= Exercise brief =
Provide the number of lines below that include "modAccess", without any other words.

(Supplied material Opens)

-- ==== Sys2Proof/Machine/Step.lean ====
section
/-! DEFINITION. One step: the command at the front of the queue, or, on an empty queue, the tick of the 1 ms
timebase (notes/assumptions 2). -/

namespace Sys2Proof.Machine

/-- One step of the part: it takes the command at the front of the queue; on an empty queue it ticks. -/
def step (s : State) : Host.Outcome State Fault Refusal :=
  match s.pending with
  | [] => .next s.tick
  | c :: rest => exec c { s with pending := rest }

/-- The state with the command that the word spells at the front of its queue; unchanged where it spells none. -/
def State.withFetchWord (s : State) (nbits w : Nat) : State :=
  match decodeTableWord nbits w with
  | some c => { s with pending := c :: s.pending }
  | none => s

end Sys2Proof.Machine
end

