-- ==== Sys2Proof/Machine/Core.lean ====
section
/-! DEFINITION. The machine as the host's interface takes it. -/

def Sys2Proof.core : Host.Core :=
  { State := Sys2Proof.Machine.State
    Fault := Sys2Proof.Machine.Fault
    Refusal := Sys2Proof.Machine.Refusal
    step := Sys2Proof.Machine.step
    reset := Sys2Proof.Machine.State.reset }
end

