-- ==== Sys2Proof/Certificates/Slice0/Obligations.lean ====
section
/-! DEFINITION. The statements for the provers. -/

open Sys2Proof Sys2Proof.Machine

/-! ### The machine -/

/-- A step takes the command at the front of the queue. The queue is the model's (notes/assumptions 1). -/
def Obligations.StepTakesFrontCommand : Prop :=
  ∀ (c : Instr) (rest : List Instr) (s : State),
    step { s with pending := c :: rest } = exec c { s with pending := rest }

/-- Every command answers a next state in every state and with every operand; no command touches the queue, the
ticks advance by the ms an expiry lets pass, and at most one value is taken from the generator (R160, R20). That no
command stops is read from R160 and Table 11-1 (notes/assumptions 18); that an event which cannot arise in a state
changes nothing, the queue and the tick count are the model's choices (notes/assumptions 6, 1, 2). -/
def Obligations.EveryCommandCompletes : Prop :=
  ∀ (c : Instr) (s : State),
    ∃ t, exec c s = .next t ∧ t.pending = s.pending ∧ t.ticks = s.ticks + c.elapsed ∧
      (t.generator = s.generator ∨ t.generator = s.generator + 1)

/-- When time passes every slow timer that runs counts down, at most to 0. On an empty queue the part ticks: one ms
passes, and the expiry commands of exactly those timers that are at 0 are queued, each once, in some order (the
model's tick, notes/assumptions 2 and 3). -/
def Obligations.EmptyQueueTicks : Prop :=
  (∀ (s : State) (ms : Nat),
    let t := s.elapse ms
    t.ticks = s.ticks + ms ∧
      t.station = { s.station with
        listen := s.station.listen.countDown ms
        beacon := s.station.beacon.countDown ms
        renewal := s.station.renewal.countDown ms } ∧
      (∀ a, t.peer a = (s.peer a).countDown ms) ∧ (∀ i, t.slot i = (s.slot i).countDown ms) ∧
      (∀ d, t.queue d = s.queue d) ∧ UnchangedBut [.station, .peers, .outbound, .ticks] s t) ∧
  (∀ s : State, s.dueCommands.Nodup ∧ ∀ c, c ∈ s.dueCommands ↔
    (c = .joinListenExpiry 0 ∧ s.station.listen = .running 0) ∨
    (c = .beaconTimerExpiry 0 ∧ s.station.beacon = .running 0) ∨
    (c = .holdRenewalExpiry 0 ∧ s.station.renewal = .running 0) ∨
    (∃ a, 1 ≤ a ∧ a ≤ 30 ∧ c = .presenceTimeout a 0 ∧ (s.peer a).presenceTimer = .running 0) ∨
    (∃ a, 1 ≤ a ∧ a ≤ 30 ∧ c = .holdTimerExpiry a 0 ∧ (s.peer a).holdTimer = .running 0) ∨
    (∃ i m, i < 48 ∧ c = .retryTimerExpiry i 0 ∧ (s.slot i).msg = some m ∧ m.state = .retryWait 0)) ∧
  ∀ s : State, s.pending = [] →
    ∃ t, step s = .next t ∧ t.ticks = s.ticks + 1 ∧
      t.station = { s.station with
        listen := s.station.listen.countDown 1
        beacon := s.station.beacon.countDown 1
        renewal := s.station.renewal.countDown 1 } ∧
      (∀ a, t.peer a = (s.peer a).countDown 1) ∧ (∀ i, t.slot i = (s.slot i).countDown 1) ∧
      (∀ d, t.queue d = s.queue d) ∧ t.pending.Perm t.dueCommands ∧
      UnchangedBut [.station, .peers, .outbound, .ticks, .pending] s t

(Supplied material Closes)
(Supplied material Opens)

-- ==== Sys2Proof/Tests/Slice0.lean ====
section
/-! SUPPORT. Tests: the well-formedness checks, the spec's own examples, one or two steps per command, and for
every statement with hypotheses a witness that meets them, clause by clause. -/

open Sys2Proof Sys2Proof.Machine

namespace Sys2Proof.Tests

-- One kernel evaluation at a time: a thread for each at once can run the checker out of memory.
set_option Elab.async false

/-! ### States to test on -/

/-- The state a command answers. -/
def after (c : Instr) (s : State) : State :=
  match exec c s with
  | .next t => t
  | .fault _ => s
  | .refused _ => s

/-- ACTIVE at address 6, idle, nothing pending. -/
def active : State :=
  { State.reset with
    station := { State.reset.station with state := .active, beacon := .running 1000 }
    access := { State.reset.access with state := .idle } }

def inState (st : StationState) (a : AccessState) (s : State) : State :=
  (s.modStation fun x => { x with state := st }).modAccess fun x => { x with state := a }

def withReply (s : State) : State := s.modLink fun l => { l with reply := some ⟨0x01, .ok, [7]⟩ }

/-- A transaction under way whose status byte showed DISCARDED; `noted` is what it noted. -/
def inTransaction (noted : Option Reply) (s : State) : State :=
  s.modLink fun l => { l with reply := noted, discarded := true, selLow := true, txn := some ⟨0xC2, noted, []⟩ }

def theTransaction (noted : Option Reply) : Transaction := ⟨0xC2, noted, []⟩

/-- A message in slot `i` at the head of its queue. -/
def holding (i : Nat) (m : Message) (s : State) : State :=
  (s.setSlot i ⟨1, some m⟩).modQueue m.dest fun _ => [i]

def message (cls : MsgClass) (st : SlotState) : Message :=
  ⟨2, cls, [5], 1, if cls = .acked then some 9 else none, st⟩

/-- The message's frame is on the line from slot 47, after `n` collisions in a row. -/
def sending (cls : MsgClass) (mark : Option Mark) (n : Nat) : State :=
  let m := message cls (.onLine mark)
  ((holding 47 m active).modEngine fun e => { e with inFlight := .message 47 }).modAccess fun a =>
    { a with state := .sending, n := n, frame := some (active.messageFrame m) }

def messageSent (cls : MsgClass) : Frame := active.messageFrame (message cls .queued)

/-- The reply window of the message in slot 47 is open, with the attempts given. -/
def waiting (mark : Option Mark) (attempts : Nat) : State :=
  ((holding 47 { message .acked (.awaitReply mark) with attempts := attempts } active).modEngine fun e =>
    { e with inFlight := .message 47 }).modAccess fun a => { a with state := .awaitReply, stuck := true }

(Supplied material Closes)
(Supplied material Opens)

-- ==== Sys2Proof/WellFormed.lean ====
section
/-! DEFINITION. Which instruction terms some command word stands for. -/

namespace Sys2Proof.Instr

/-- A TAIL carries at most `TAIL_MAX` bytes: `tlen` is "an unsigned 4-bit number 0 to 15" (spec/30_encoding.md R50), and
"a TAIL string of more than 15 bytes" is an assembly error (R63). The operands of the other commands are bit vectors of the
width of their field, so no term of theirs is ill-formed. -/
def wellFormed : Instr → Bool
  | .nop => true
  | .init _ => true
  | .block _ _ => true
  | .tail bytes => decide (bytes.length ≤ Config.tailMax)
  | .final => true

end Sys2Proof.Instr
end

(Supplied material Closes)

= Expected answer =
3